_EXERCISE INSTRUCTIONS_
Search string "rowLocal": state how many lines in the material below contain it, and nothing else.

◆ ◆ ◆

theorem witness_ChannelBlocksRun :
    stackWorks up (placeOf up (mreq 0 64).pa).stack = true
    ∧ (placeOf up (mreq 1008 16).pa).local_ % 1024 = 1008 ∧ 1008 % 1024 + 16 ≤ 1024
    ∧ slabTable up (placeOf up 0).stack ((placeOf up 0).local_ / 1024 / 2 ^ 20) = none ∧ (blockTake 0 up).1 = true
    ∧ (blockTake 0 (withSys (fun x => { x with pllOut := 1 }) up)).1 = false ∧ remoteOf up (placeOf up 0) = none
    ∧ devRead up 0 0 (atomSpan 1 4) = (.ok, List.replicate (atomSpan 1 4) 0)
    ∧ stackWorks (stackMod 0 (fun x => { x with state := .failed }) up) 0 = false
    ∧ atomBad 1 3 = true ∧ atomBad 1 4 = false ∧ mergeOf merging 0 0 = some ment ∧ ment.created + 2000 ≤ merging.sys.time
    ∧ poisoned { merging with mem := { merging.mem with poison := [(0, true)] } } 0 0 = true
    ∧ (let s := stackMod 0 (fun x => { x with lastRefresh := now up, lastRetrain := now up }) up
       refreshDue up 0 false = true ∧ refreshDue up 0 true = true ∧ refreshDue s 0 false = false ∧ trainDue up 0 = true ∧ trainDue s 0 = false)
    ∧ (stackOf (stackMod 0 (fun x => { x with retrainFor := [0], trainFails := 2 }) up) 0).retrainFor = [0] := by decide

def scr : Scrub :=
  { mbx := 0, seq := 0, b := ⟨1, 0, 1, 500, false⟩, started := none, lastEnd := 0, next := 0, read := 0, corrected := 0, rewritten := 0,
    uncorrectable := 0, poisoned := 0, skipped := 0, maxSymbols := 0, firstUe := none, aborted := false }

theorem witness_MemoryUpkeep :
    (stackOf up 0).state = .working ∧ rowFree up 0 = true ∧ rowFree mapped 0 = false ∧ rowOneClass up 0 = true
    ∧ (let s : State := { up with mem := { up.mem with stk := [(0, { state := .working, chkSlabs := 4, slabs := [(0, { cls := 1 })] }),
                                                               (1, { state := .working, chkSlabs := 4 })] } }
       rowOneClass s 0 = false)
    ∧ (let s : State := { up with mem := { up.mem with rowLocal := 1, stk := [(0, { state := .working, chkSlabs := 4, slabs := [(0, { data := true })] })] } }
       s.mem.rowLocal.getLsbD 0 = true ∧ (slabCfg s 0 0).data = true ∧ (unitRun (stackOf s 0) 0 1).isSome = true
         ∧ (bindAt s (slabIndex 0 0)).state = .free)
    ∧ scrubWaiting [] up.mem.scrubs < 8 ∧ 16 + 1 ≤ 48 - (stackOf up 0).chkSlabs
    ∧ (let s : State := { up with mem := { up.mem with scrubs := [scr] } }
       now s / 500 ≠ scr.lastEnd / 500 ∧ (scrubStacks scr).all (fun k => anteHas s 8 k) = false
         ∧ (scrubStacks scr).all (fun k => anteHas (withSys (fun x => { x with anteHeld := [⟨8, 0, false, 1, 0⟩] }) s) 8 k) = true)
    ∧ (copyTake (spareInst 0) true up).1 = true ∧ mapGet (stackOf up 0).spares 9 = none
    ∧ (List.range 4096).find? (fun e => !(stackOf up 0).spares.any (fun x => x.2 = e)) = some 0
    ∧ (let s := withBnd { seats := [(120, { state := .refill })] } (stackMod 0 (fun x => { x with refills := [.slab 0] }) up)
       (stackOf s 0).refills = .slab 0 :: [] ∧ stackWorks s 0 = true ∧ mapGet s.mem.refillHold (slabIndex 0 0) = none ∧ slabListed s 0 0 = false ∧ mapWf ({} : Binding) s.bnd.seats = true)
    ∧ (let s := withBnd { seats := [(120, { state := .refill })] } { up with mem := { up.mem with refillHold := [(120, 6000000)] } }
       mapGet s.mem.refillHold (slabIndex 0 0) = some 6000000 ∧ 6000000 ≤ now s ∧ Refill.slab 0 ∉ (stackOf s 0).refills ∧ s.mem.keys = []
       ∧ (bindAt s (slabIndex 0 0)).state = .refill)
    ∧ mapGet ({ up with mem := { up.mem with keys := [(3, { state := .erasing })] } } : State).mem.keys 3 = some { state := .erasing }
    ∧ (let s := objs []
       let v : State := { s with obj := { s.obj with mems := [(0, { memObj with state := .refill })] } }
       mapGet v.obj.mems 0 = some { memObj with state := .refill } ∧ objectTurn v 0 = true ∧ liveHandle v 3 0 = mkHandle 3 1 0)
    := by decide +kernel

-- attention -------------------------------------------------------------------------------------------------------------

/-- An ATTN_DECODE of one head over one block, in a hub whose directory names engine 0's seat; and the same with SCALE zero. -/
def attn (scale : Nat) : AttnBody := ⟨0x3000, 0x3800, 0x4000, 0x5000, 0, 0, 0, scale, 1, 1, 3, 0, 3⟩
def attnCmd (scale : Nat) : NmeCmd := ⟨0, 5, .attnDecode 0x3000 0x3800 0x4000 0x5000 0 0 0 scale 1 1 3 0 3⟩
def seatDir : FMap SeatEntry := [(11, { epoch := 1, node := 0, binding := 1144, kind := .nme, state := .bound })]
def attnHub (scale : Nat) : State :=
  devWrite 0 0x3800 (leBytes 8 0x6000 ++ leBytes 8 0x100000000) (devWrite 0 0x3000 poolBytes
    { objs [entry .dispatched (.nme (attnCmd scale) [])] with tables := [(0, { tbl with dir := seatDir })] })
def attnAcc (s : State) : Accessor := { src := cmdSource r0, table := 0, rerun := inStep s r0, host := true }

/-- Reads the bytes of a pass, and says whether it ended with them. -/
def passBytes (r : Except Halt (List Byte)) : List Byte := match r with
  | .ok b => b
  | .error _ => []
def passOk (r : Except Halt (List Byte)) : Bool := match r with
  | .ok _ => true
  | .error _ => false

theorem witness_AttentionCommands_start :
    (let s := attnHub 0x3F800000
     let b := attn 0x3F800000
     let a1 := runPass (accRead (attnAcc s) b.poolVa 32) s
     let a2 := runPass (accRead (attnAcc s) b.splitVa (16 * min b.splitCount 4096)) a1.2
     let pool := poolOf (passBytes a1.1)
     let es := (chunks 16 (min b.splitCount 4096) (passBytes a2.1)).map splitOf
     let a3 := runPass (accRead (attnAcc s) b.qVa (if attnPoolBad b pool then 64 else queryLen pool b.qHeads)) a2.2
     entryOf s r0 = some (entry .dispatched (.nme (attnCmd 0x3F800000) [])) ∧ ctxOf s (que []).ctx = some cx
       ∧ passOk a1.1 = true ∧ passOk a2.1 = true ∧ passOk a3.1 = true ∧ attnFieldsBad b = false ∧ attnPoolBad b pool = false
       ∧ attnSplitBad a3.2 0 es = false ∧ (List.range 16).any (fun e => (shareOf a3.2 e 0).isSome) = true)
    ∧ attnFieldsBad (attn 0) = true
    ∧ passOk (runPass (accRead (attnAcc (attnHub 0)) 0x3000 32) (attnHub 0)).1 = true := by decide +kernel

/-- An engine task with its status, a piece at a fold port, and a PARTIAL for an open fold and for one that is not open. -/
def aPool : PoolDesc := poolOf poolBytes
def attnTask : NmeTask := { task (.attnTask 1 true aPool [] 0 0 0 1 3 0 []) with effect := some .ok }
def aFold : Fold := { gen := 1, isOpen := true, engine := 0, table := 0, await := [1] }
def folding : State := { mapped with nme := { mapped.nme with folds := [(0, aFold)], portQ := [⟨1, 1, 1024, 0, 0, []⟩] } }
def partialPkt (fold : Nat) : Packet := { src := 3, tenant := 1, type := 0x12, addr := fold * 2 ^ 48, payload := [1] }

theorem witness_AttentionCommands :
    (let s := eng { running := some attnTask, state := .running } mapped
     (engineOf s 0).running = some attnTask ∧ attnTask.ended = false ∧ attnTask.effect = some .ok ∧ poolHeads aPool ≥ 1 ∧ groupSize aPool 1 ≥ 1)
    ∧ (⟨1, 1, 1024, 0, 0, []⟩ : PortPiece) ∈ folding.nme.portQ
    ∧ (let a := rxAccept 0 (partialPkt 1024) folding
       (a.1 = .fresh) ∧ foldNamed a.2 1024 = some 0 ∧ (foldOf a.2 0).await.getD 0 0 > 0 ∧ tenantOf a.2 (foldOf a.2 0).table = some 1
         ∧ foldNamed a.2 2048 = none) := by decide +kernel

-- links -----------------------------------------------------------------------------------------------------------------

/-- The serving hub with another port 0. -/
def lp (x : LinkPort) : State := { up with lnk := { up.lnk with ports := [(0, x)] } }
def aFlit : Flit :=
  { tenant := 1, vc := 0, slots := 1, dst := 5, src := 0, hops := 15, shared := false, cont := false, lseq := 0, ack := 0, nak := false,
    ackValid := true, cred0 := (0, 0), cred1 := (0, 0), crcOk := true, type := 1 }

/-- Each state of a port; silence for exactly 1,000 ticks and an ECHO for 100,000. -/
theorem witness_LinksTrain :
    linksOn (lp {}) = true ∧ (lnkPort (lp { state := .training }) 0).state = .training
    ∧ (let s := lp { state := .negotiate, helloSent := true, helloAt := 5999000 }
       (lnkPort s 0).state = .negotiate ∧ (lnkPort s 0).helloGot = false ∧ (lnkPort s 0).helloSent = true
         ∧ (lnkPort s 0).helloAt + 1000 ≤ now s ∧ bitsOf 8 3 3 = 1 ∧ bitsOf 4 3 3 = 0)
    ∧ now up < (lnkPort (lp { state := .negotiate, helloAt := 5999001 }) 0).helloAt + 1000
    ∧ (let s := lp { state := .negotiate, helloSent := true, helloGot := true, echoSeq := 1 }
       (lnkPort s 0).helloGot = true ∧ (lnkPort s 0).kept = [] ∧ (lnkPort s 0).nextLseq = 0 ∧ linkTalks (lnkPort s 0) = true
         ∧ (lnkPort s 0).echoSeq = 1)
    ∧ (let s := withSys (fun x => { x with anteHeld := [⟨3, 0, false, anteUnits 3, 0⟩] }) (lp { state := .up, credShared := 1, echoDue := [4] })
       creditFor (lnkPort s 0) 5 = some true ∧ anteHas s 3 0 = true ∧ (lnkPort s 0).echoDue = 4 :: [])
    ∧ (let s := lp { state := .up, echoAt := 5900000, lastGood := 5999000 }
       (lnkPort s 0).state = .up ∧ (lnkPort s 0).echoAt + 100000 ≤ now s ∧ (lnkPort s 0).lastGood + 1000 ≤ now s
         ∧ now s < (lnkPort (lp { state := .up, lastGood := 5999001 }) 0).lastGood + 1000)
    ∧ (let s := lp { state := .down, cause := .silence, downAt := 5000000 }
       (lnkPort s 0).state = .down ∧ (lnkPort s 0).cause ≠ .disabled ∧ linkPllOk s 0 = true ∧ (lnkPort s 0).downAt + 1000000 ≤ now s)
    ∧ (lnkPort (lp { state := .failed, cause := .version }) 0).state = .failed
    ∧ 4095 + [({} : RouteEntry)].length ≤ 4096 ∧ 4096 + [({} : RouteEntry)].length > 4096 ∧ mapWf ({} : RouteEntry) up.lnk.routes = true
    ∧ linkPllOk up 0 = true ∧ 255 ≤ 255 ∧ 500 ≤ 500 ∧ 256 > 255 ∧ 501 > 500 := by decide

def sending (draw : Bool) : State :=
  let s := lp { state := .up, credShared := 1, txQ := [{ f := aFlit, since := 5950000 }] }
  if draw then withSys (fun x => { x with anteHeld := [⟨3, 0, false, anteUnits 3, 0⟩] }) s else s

◆ ◆ ◆

_THE ANSWER_
2